** Data shown follows **

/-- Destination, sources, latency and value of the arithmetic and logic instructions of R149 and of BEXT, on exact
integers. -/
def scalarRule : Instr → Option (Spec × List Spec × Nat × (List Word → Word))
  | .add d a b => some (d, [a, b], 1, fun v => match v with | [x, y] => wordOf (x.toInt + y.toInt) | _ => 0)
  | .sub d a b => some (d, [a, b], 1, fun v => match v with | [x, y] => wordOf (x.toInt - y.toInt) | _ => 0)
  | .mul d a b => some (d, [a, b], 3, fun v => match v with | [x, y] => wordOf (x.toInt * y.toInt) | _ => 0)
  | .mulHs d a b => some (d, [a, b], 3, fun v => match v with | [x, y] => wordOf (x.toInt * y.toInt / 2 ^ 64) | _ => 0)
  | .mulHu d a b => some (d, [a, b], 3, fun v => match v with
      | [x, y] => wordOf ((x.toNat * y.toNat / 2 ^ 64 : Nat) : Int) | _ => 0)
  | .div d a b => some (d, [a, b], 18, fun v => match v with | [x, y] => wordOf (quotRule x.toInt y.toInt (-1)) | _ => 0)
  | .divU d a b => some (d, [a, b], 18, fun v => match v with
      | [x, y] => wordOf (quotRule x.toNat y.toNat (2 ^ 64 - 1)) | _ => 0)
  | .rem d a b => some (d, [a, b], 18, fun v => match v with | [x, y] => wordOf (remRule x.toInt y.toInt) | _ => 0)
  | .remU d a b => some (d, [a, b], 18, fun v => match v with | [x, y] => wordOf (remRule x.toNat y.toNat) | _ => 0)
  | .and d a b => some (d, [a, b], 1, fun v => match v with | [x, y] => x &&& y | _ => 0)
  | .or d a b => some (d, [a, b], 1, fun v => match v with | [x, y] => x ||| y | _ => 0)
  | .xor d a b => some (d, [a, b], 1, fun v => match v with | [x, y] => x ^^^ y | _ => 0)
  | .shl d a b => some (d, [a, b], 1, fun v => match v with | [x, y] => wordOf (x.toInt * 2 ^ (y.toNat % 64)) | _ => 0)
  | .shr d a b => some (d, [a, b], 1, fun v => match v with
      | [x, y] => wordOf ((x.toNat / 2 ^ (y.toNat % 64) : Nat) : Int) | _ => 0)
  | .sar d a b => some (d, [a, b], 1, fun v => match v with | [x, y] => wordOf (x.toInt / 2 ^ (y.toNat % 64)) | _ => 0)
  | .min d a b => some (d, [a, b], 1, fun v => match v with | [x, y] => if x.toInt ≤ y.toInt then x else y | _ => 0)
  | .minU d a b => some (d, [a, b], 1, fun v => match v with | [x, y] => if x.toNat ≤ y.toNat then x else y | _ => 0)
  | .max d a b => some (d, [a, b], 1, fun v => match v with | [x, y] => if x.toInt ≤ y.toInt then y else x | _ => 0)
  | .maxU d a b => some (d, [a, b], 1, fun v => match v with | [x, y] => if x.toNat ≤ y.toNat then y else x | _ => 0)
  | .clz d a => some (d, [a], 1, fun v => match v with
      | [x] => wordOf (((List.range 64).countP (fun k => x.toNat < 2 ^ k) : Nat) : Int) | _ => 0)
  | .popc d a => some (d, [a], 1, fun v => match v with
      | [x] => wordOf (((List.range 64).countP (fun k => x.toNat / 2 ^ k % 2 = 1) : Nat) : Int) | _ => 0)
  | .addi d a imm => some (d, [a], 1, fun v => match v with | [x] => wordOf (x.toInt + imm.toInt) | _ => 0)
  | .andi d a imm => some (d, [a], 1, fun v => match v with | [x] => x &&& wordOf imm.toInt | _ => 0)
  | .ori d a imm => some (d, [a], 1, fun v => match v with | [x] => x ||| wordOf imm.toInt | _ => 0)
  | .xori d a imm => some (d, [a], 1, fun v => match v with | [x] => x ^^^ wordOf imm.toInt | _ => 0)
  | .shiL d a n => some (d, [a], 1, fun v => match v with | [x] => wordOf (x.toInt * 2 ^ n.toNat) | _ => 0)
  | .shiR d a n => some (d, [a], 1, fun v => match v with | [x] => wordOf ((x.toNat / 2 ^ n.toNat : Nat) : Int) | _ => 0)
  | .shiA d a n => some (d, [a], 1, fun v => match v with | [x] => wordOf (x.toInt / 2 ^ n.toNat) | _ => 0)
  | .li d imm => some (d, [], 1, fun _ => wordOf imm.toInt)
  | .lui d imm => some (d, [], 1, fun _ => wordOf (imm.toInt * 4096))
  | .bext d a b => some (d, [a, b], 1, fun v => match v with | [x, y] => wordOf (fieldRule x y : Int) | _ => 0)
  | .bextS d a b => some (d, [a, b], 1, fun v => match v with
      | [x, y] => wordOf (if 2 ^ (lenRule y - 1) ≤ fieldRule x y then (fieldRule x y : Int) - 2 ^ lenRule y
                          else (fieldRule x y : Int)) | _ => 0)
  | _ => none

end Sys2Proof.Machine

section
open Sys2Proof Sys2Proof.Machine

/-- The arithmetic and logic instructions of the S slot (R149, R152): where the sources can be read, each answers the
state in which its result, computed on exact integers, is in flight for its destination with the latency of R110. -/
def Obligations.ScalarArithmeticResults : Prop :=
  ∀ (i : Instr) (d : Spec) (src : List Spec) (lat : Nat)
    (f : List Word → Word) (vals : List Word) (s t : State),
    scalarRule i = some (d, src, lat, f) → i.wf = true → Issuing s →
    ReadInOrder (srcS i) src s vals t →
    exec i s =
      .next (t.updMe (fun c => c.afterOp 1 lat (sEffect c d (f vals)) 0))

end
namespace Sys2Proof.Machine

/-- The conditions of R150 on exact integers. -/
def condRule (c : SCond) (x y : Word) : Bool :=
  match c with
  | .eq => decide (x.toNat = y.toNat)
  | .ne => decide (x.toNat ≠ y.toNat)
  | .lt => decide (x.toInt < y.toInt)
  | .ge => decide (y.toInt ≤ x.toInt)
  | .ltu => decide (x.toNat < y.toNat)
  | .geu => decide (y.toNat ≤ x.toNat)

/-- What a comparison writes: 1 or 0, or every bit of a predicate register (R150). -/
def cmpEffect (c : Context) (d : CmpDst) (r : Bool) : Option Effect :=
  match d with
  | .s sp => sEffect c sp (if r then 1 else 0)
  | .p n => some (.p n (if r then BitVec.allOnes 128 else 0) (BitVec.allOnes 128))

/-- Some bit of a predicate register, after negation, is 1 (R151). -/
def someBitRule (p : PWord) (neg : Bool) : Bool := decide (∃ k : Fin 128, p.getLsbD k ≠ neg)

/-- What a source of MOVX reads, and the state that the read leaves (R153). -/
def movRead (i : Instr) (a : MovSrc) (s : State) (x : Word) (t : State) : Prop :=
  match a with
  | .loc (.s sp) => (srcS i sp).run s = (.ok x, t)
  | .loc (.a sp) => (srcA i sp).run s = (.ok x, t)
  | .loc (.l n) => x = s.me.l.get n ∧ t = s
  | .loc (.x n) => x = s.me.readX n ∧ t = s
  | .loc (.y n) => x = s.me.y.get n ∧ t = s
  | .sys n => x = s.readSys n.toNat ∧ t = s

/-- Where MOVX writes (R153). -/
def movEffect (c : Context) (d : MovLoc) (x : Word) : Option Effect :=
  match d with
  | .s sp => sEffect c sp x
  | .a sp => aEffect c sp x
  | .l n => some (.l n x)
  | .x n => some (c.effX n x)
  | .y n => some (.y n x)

** End of Data shown **
** Data shown follows **

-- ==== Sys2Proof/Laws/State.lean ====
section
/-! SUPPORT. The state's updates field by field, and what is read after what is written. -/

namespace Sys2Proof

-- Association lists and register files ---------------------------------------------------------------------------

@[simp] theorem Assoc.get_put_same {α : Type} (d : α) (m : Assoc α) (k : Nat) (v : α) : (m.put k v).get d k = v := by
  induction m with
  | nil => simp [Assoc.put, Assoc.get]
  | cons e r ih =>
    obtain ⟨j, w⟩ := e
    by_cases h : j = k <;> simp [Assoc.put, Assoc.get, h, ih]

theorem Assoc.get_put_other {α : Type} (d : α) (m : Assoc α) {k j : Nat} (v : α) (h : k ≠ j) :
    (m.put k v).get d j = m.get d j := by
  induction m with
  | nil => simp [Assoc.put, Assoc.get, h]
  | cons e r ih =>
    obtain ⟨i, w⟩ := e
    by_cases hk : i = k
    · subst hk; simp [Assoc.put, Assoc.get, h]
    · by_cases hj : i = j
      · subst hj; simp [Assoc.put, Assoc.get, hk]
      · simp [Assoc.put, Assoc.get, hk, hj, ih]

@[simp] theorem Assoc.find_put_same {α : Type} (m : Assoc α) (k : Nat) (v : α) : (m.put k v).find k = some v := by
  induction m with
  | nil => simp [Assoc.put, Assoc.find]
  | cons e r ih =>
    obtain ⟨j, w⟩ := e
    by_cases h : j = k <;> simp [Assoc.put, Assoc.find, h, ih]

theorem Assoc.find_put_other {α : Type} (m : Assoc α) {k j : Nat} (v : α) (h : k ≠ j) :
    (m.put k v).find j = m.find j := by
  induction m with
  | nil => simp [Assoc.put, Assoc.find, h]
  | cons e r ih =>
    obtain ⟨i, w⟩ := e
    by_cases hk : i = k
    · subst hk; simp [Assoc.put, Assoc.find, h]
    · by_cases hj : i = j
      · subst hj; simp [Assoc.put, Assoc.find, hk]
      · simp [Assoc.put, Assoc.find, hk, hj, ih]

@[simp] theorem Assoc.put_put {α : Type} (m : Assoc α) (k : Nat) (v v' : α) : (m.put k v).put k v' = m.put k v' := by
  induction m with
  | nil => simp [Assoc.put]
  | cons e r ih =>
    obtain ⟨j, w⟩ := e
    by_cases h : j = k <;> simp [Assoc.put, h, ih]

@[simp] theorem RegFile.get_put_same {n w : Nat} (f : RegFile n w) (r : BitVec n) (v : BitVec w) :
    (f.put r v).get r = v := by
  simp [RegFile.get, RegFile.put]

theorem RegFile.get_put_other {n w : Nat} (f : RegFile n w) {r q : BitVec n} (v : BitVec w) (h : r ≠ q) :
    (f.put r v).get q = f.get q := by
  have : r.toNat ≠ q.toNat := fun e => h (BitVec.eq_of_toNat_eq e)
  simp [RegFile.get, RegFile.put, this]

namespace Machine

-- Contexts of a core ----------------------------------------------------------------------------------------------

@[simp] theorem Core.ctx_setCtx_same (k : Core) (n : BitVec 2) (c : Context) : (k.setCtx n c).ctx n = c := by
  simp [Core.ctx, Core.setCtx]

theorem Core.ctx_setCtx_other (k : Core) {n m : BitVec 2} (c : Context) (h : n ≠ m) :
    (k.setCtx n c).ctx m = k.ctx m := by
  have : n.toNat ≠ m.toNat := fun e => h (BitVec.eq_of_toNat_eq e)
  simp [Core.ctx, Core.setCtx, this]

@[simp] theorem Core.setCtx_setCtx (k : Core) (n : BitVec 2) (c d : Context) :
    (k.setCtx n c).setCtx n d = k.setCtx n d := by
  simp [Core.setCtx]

** End of Data shown **

◆ Requirement ◆
Look above for the line with "(f.put r v).get r = v := by"; retype exactly that line, every line after it up to the line with "have : r.toNat", and that line too, nothing else.

◆ Task answer ◆
    (f.put r v).get r = v := by
  simp [RegFile.get, RegFile.put]

theorem RegFile.get_put_other {n w : Nat} (f : RegFile n w) {r q : BitVec n} (v : BitVec w) (h : r ≠ q) :
    (f.put r v).get q = f.get q := by
  have : r.toNat ≠ q.toNat := fun e => h (BitVec.eq_of_toNat_eq e)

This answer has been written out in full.